Core network NEs require both general and intelligent computing infrastructure resources, while training and inference applications also demand distributed deployment. Therefore, hybrid pooling and distributed deployment of general and intelligent computing resources have become key features of AI+ telecom cloud deployment (see Fig. 1).

The telecom cloud is seamlessly transitioning from general computing to intelligent computing resource pools, with unified orchestration and management of both as a key feature. A centralized cloud platform typically manages general and intelligent computing infrastructure resources, such as computing, storage, and network, while the orchestration of general and intelligent computing resources is handled by the telecom cloud management platform.

Pre-training of foundational large models, precision tuning of industrial large models, and fine-tuning of large models for customer scenarios all demand varied computing power and deployment locations.
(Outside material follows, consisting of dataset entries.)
/-- Everything that runs stops, and every fold returns to IDLE; a fold that holds a copy keeps its image. -/
def State.stopEverything (s : State) : State :=
  let s := { s with folds := s.folds.map (fun e => (e.1, { e.2 with owed := [], replacing := none, rearm := false })) }
  let s := (Map.keys s.folds).foldl (fun (s : State) f => if s.foldLive f then s.stopFault f none else s) s
  let s := { s with folds := Map.mapOn Fold.reset s.folds (fun f => !s.placed f) (fun x => { x with image := none }) }
  { s with
    folds := Map.mapOn Fold.reset s.folds (fun _ => true) (fun x => { Fold.reset with image := x.image, swath := x.swath })
    cores := [], packets := [], windows := [], remotes := [], inbox := []
    transits := [], relays := [], early := [], ports := [], rebuilds := []
    routers := Map.mapOn Router.reset s.routers (fun _ => true) Router.restart }

/-- R588, R593: a reset of class P (`p`) or W. One that meets another takes it in. `supply` says that the stacks lost their
supply. The module stays in reset until READY. -/
def State.resetModule (s : State) (p : Bool) (cause : Nat) (supply : Bool) : State :=
  let mask := if p then 1 else 2
  let old := s
  let s := { s with endpoints := Map.mapOn Endpoint.reset s.endpoints (fun _ => true) (Endpoint.restart p) }
  let s := { s with models := s.models.filterMap (fun (e : Nat × Model) => e.2.restart.map (fun m => (e.1, m))) }
  let s := s.stopEverything
  let s := if p then s.notFree.foldl (fun (s : State) g => s.freeEntry g) s else s
  let was := s.taken mask (fun _ _ _ => true)
  let r := s.restore
  let s := keepLevels old (s.clearRegs mask (fun _ _ _ => true)) cause
  let s := s.noteReset (if p then clsP else clsW) cause
  let s := { s with
    clusters := Map.mapOn Cluster.reset s.clusters (fun _ => true) (Cluster.restartAll p)
    hubs := Map.mapOn Hub.reset s.hubs (fun _ => true) (Hub.restart p)
    drams := Map.mapOn Stack.reset s.drams (fun _ => true) (Stack.restart supply)
    mirrors := if p then [] else s.mirrors, shown := [], blanked := []
    time := { s.time with atTick := s.now, atNs := 0, mayStep := true, fresh := false, goodSince := none, lastEdge := none,
                          lastSync := none }
    thermal := { s.thermal with
      trayAt := none, heating := none, holdGood := none, derated := 0
      stopAt := if p then none else s.thermal.stopAt, causes := if p then [] else s.thermal.causes }
    power := { s.power with samples := [] }, sec := { s.sec with update := 0 }
    globalLog := Log.reset, streamed := 0
    links := if p then [] else s.links.map (fun e => (e.1, { e.2 with kReset := none, idled := false })) }
  let s := (Map.keys s.clusters).foldl (fun (s : State) q => s.setFld Fld.cluBankPendingPending q 0 0) s
  let s := (Map.keys s.drams).foldl (fun (s : State) n => match (s.dram n).failedDies.getLast? with
    | some d => s.setFld Fld.hubStkStatusFailedDie n 0 d
    | none => s) s
  let s := ((List.range 1536).foldl (fun (s : State) q => s.applySpares q) s).freeUnaligned
  { s with restore := { r with
      seq := if p then 0 else r.seq, inReset := true, bootAt := s.now, standbyFolds := []
      bootClass := if p then clsP else clsW, bootCause := cause, bootBeat := old.beat
      was := if r.inReset then r.was.foldl (fun (m : Map Word) (e : Nat × Word) => Map.put m e.1 e.2) was else was
      defaulted := joinMask (old.defaultedBy p) (if r.inReset then r.defaulted else 0)
      rebuilt := joinMask (old.rebuiltBy p) (if r.inReset then r.rebuilt else 0)
      lost := joinMask (old.lostBy p supply) (if r.inReset then r.lost else 0) } }

/-! ### Resets of class L, C and F -/

/-- R327: the calls of a hub end with ABORTED. Those of clusters of other leas receive it: their blocks get the record of an
admitted call, and a wait for one ends. -/
def State.abortCalls (s : State) (n : Nat) : State :=
  let calls := ((s.hub n).arriving.map (fun c => (false, c))) ++ ((s.hub n).engines.flatMap Prod.snd).map (fun c => (true, c))
  let s := s.modHub n (fun h => { h with arriving := [], engines := [], fetched := [] })
  calls.foldl (fun (s : State) x =>
    if x.2.core / 2048 = n ∨ x.2.steward then s
    else ((if x.1 then s.endCall n x.2 (emptyReply egAborted) else s).wakeCall x.2.core x.2.number egAborted)) s

/-- Core registers to zero (R84). -/
def State.zeroCores (s : State) (here : Nat → Bool) : State :=
  { s with cores := Map.drop s.cores (fun c => here (clusterOf c)) }

/-- The grants of a cluster and those it still asks for are gone. -/
def State.dropLeave (s : State) (q : Nat) : State :=
  s.modArb (q / 24) (fun a => { a with
    waiting := a.waiting.filter (fun r => !(r.q == q && r.mask != 0))
    placed := a.placed.filter (fun g => !(g.q == q && g.mask != 0)) })

/-- The folds with a cluster in lea `n`, or with a region or KV pool in stack `n`. -/
def State.foldsOfStack (s : State) (n : Nat) : List Nat :=
  (Map.keys s.folds).filter (fun f =>
    (List.range 64).any (fun i => s.regionValid n i && s.fld Fld.hubStkRegionCfgShare n i == 0 && s.regionFold n i == f) ||
    (s.fold f).image.any (fun im => im.kvPools.any (fun d => !d.scratch && d.unit == n)))
def State.foldsOfLea (s : State) (n : Nat) : List Nat :=
  ((Map.keys s.folds).filter (fun f => (s.foldClusters f).any (fun q => q / 24 == n)) ++ s.foldsOfStack n ++
    ((s.notFree.filter (fun g => entryHub g == n)).map (fun g => (s.entry g).fold))).dedup

/-- R11: the words of SRV_REQ_DATA_w, where the selected entry lies in lea `n`, and bit `n` of TIM_ALIGN_STATUS. -/
def State.clearShared (s : State) (n : Nat) : State :=
  let g := s.fld Fld.srvReqSelEntry 0 0
  let s := if entryHub g = n then { s with blanked := g :: s.blanked } else s
  s.setBit Fld.timAlignStatusAligned 0 0 n false

/-- R590: an L reset, up to the alignment of the lea and the re-arming of its folds. Its clusters keep their power (R628). -/
def State.resetLea (s : State) (n cause : Nat) : State :=
  let beat0 := s.beat
  let here := fun (r : Reg) (u _i : Nat) => match r.place.scope with
    | .hub => u == n
    | .cluster => u / 24 == n
    | .router => if u < 1536 then u / 24 == n else u == 1536 + n
    | _ => false
  let mine := fun (q : Nat) => q / 24 == n
  let cores := s.cores.any (fun c => mine (clusterOf c.1)) || s.clusters.any (fun c => mine c.1 && !c.2.norm.isEmpty)
  let entries := s.notFree.any (fun g => entryHub g == n)
  let s := s.noteReset clsL cause
  let s := s.endLoads (fun _ => true) stReset
  let s := s.abortCalls n
  let s := (s.foldsOfLea n).foldl (fun (s : State) f => s.strikeRearm f) s
  let was := s.taken 4 here
  let dark := (List.range 24).map (fun k => (24 * n + k, s.domain (24 * n + k)))
  let s := s.clearRegs 4 (fun r u i => here r u i && !([Reg.cluArrGroupMap, .hubTokTable, .hubTokFold].contains r))
  let s := dark.foldl (fun (s : State) x => s.setFld Fld.cluPwrStateState x.1 0 (if x.2 = domRamping then domDark else x.2)) s
  let s := (s.clearShared n).zeroCores mine
  let s := { s with clusters := Map.mapOn Cluster.reset s.clusters mine Cluster.restart }
  let s := s.modHub n (fun h => { h with arb := Arbiter.reset, walker := [] })
  let s := (List.range 24).foldl (fun (s : State) k => s.applySpares (24 * n + k)) s
  let s := dark.foldl (fun (s : State) x => (if x.2 = domRamping then s.askPower x.1 else s).powerAgain x.1) s
  let links := (List.range 96).filter (fun l => linkLea l == n && s.fld Fld.lnkStatusState l 0 != 0)
  let bound := s.endpoints.any (fun e => links.contains e.2.link && decide (2 ≤ e.2.state))
  let s := links.foldl (fun (s : State) l =>
    let p := (s.linkOf l).port
    let was := !(s.portLinks p).isEmpty
    let s := (s.modLink l (fun k => { k with trainAt := s.now, kReset := none })).setFld Fld.lnkStatusState l 0 lnkTraining
    (s.detachLink l clsL).linkLost p l was) s
  s.reportReset 3 cause n beat0 was (if bound then classes [11] else 0)
    (joinMask (if entries then classes [6, 18] else 0) (if s.hub n |>.pools |>.isEmpty then 0 else classes [5]))
    (if cores then classes [16] else 0)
In line with the hierarchical architecture of operators’ telecom clouds, the AI+ telecom cloud also adopts a three-level deployment model: a hub-level large model training center, regional resource pools for integrated training and inference, and edge-level all-in-one training and inference machines.

The transformation of the telecom cloud across computing, storage, network, orchestration, and deployment provides an infrastructure foundation for the intelligent evolution of core network services and O&M. With a full range of intelligent computing products and extensive experience in end-to-end intelligent computing center deployment, ZTE is well-positioned to help operators drive the intelligent transformation of their core networks.